Tres son las improntas literarias
El tener como destino ser la imagen de una gran novela, quizás por primera vez, hizo que la obra se impregnase de sentimientos teñidos de guiños literarios.
Y es que tres son las improntas que el lector percibe que subyacen en la representación: el primigenio Cantar del Mio Cid, el Cid legendario y épico del soneto de Manuel Machado y el «Sidi» de Arturo Pérez-Reverte cuyo retrato le espera en las páginas del ejemplar que tiene en las manos: “Tan sólo un hombre con su espada y su caballo, un desterrado que, acompañado por un puñado de mercenarios leales, pelea en territorio enemigo por su vida buscando, al otro lado de la frontera, el horizonte y el mar«.
Del Cantar a Manuel Machado y Pérez-Reverte
El artista enmarca la escena en el primero de los cantares del Cantar de Mio Cid, cantar de gesta que parece imponer el tempo de la narración. Comienza con el destierro del Cid con sus hombres y la proclama en todos los contornos de que no se le dé cobijo. Burgos, su ciudad, aparece cerrada a cal y canto con sus habitantes atemorizados ante las amenazas del rey de darles muerte si osan hospedarlos.
El Cantar narra, en su marcha hacia el destierro, un breve encuentro con una niña que, reconociendo al Cid como «hombre de honor», le pide que no se pare allí, por las represalias que puede sufrir su familia. Este encuentro daría origen a uno de los poemas más inolvidables de la Historia de la Literatura española del siglo XX. El poema definió tanto la personalidad e identidad del Campeador que acabó fundiéndose en la memoria con el propio cantar medieval. Unos impactantes versos que no han perdido un ápice de fuerza y cuya lectura sigue conmoviendo… Su autor, Manuel Machado.

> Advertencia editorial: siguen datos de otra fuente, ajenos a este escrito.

-- ==== Sys2Proof/Safety.lean ====
section
/-! DEFINITION. Safety.lean: what counts as a safe run, the invariant of the machine, and the words the statements are
made of: what a step keeps and what it changes. -/

namespace Sys2Proof.Machine

/-! ### Safe runs -/

/-- The next step neither faults nor is refused. -/
def State.canStep (s : State) : Prop := ∃ t, step s = .next t

/-- The next `k` steps neither fault nor are refused. -/
def State.safeFor : Nat → State → Prop
  | 0, _ => True
  | k + 1, s => ∃ t, step s = .next t ∧ State.safeFor k t

/-! ### The invariant -/

/-- PC is aligned for the processor state: a word in ARM state, a halfword in Thumb state (10_state R60). -/
def State.pcAligned (s : State) : Prop := if s.cpsr.t then s.pc.getLsbD 0 = false else s.pc.extractLsb' 0 2 = 0#2

/-- The bits 27..8 of a status word, which read 0 (10_state R57). -/
def reservedStatusBits (v : Word) : BitVec 20 := v.extractLsb' 8 20

/-- The bits of a granule that some agent can set: software by its write mask, the environment by its read mask
(20_memory R186). -/
def IoReg.storable (r : IoReg) : Half := r.readMask ||| r.writeMask

/-- What every step keeps. -/
structure State.Inv (s : State) : Prop where
  /-- Memory is in canonical form. -/
  memory : Memory.wf s.mem = true
  /-- PC is aligned (10_state R60). -/
  pc : s.pcAligned
  /-- Reserved bits of every SPSR are 0 (10_state R57, 41_arm_dataproc R417). -/
  spsrs : ∀ m v, s.spsrs.get? m = some v → reservedStatusBits v = 0#20
  /-- No granule holds a bit its row does not have (20_memory R186). -/
  io : ∀ r : IoReg, s.ioRaw r &&& ~~~r.storable = 0#16
  /-- VCOUNT names a line (20_memory R188). -/
  vcount : (s.ioRaw .vcount).toNat < 228
  /-- Bits 7..5 of the sprite metadata are 0 (10_state R70). -/
  objMeta : ∀ x : Fin 240, s.objMeta[x].extractLsb' 5 3 = 0#3
  /-- Only a visible line is rendered (70_reset_and_hazards R950). -/
  rendered : s.phase = .effects → s.line.val < 160

/-! ### Frames -/

/-- Every byte of the address space reads as before. -/
def KeepsMemory (s t : State) : Prop := ∀ a : Word, t.readByte a = s.readByte a

/-- The stored registers other than those the numbers of `written` name in the mode of `s` are as before. -/
def KeepsRegistersBut (written : List RegNum) (s t : State) : Prop :=
  ∀ p : PhysReg, (∀ i ∈ written, physReg s.cpsr.mode i ≠ some p) → t.reg p = s.reg p

/-- Everything but the general registers, CPSR, PC and what a store may change is as before: a store may change the
memory list, the I/O granules, the internal reference registers and the environment's events (20_memory R174, R196). -/
structure KeepsAllButStore (s t : State) : Prop where
  spsrs : t.spsrs = s.spsrs
  cycles : t.cycles = s.cycles
  userBankHazard : t.userBankHazard = s.userBankHazard
  bgLine : t.bgLine = s.bgLine
  bgPresent : t.bgPresent = s.bgPresent
  objLine : t.objLine = s.objLine
  objMeta : t.objMeta = s.objMeta
  frame : t.frame = s.frame
  line : t.line = s.line
  phase : t.phase = s.phase
  schedule : t.schedule = s.schedule
  draws : t.draws = s.draws
  powerOns : t.powerOns = s.powerOns

/-- Everything but the general registers, CPSR and PC is as before. -/
structure KeepsAllButCpu (s t : State) : Prop extends KeepsAllButStore s t where
  mem : t.mem = s.mem
  io : t.io = s.io
  bg2xInt : t.bg2xInt = s.bg2xInt
  bg2yInt : t.bg2yInt = s.bg2yInt
  bg3xInt : t.bg3xInt = s.bg3xInt
  bg3yInt : t.bg3yInt = s.bg3yInt
  envEvents : t.envEvents = s.envEvents

/-- The frame of an instruction that stores nothing: registers other than the written ones, and everything outside
the general registers, CPSR and PC, every byte of memory included. -/
structure RegisterFrame (written : List RegNum) (s t : State) : Prop where
  registers : KeepsRegistersBut written s t
  rest : KeepsAllButCpu s t
  memory : KeepsMemory s t

/-- The addresses of the bytes of a width, from an address on. -/
def byteSpan (w : Width) (a : Word) : List Word :=
  match w with
  | .byte => [a]
  | .half => [a, a + 1#32]
  | .word => [a, a + 1#32, a + 2#32, a + 3#32]

/-- The addresses a store of a width at an address writes: the aligned bytes; a byte store to palette RAM or VRAM
writes the halfword that holds it (20_memory R153, R155). -/
def storedAddresses (w : Width) (addr : Word) : List Word :=
  match w, regionOf addr with
  | .byte, .palette => byteSpan .half (alignAddr .half addr)
  | .byte, .vram => byteSpan .half (alignAddr .half addr)
  | _, _ => byteSpan w (alignAddr w addr)

/-- Every byte reads as before, except the bytes of the stored addresses, under whichever mirror they are read. -/
def KeepsMemoryBut (addrs : List Word) (s t : State) : Prop :=
  ∀ a : Word, (∀ b ∈ addrs, keyOf a ≠ keyOf b) → t.readByte a = s.readByte a

/-- The frame of an instruction that stores to some addresses. -/
structure StoreFrame (written : List RegNum) (addrs : List Word) (s t : State) : Prop where
  registers : KeepsRegistersBut written s t
  rest : KeepsAllButStore s t
  memory : KeepsMemoryBut addrs s t

/-! ### Data accesses -/

/-- The low bytes of a value that a width stores, zero-extended. -/
def lowBytes (w : Width) (v : Word) : Word :=
  match w with
  | .byte => (v.extractLsb' 0 8).setWidth 32
  | .half => (v.extractLsb' 0 16).setWidth 32
  | .word => v

/-- What a store of `v` at `a` leaves in storage, by region (20_memory R154 to R168): work RAM, palette RAM, VRAM, OAM
and SRAM read the value back; a byte stored to palette RAM or VRAM reads back in both bytes of its halfword; a byte
stored to OAM, and every store to BIOS, ROM or an unmapped address, changes no byte. The I/O page is said elsewhere. -/
def StoredValue (w : Width) (a v : Word) (s t : State) : Prop :=
  match regionOf a, w with
  | .ewram, _ => t.memRead w a = lowBytes w v
  | .iwram, _ => t.memRead w a = lowBytes w v
  | .palette, .byte => t.memRead .half a = (v.extractLsb' 0 8 ++ v.extractLsb' 0 8 : Half).setWidth 32
  | .palette, _ => t.memRead w a = lowBytes w v
  | .vram, .byte => t.memRead .half a = (v.extractLsb' 0 8 ++ v.extractLsb' 0 8 : Half).setWidth 32
  | .vram, _ => t.memRead w a = lowBytes w v
  | .oam, .byte => KeepsMemory s t
  | .oam, _ => t.memRead w a = lowBytes w v
  | .sram, _ => t.memRead w a = lowBytes w v
  | .bios, _ => KeepsMemory s t
  | .rom, _ => KeepsMemory s t
  | .unmapped, _ => KeepsMemory s t
  | .io, _ => True

/-- The I/O granules, the internal reference registers and the environment's events are as in `u`. -/
structure SameIo (u t : State) : Prop where
  io : t.io = u.io
  bg2xInt : t.bg2xInt = u.bg2xInt
  bg2yInt : t.bg2yInt = u.bg2yInt
  bg3xInt : t.bg3xInt = u.bg3xInt
  bg3yInt : t.bg3yInt = u.bg3yInt
  envEvents : t.envEvents = u.envEvents

/-- What a store of `v` at `a` does to the bytes and to the I/O page: the stored value reads back as its region says;
a store outside the I/O page leaves the page alone, one inside it is the bus write of 20_memory R185. -/
structure StoreEffect (w : Width) (a v : Word) (s t : State) : Prop where
  value : StoredValue w a v s t
  page : SameIo (s.memWrite w a v) t
  outside : regionOf a ≠ .io → SameIo s t

/-- What stores of several words leave: each word reads back at its own address in work RAM, palette RAM, VRAM and
OAM, and the I/O page is as the bus writes in that order leave it. -/
structure WordsEffect (l : List (Word × Word)) (s t : State) : Prop where
  value : ∀ x ∈ l, match regionOf x.1 with
    | .ewram | .iwram | .palette | .vram | .oam => t.memRead .word x.1 = x.2
    | .bios | .rom | .unmapped => t.memRead .word x.1 = s.memRead .word x.1
    | .io | .sram => True
  page : SameIo (l.foldl (fun u x => u.memWrite .word x.1 x.2) s) t
  outside : (∀ x ∈ l, regionOf x.1 ≠ .io) → SameIo s t

/-- A data access is no 16-bit or 32-bit access to cartridge SRAM (20_memory R168). -/
def loadAdmitted (w : Width) (a : Word) : Prop := sramWide w a = false

/-- A store is no wide access to SRAM and changes no byte of the two instruction slots after the executing one
(20_memory R168, 70_reset_and_hazards R941). -/
def storeAdmitted (s : State) (w : Width) (a v : Word) : Prop :=
  sramWide w a = false ∧ hitsWindow s.cpsr.t (s.pc + s.instrLength) w a v = false

end Sys2Proof.Machine
end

Castilla, de Manuel Machado
El ciego sol se estrella
en las duras aristas de las armas,
llaga de luz los petos y espaldares
y flamea en las puntas de las lanzas.
El ciego sol, la sed y la fatiga
Por la terrible estepa castellana,
al destierro, con doce de los suyos
—polvo, sudor y hierro— el Cid cabalga.
Cerrado está el mesón a piedra y lodo.
Nadie responde… Al pomo de la espada
y al cuento de las picas el postigo
va a ceder ¡Quema el sol, el aire abrasa!
A los terribles golpes
de eco ronco, una voz pura, de plata
y de cristal, responde… Hay una niña
muy débil y muy blanca
en el umbral. Es toda
ojos azules, y en los ojos. lágrimas.
Oro pálido nimba
su carita curiosa y asustada.
Buen Cid, pasad. El rey nos dará muerte,
arruinará la casa
y sembrará de sal el pobre campo
que mi padre trabaja…
Idos. El cielo os colme de venturas…
¡En nuestro mal, oh Cid, no ganáis nada!
Calla la niña y llora sin gemido…
Un sollozo infantil cruza la escuadra
de feroces guerreros,
y una voz inflexible grita: ¡En marcha!
El ciego sol, la sed y la fatiga…
Por la terrible estepa castellana,
al destierro, con doce de los suyos
—polvo, sudor y hierro— el Cid cabalga.
Y es que el férreo recuerdo de este poema, casi omnipresente las clases de Literatura de aquellos españoles que superamos el medio siglo, hace “reinterpretar” esta imagen de Ferrer-Dalmau y reconocerla como la escena de la niña del encuentro. Ni la envergadura ni la fisonomía de la mujer del lienzo así lo hacen suponer, pero lo atribuyen a una licencia del artista. Por otro lado, el guiño literario a Manuel Machado estaría muy en consonancia con uno de los rasgos inherentes al estilo de Ferrer-Dalmau: la recuperación de personajes injustamente olvidados. En este caso, la brillantez de un escritor sepultada por el aura literario-política de su hermano Antonio.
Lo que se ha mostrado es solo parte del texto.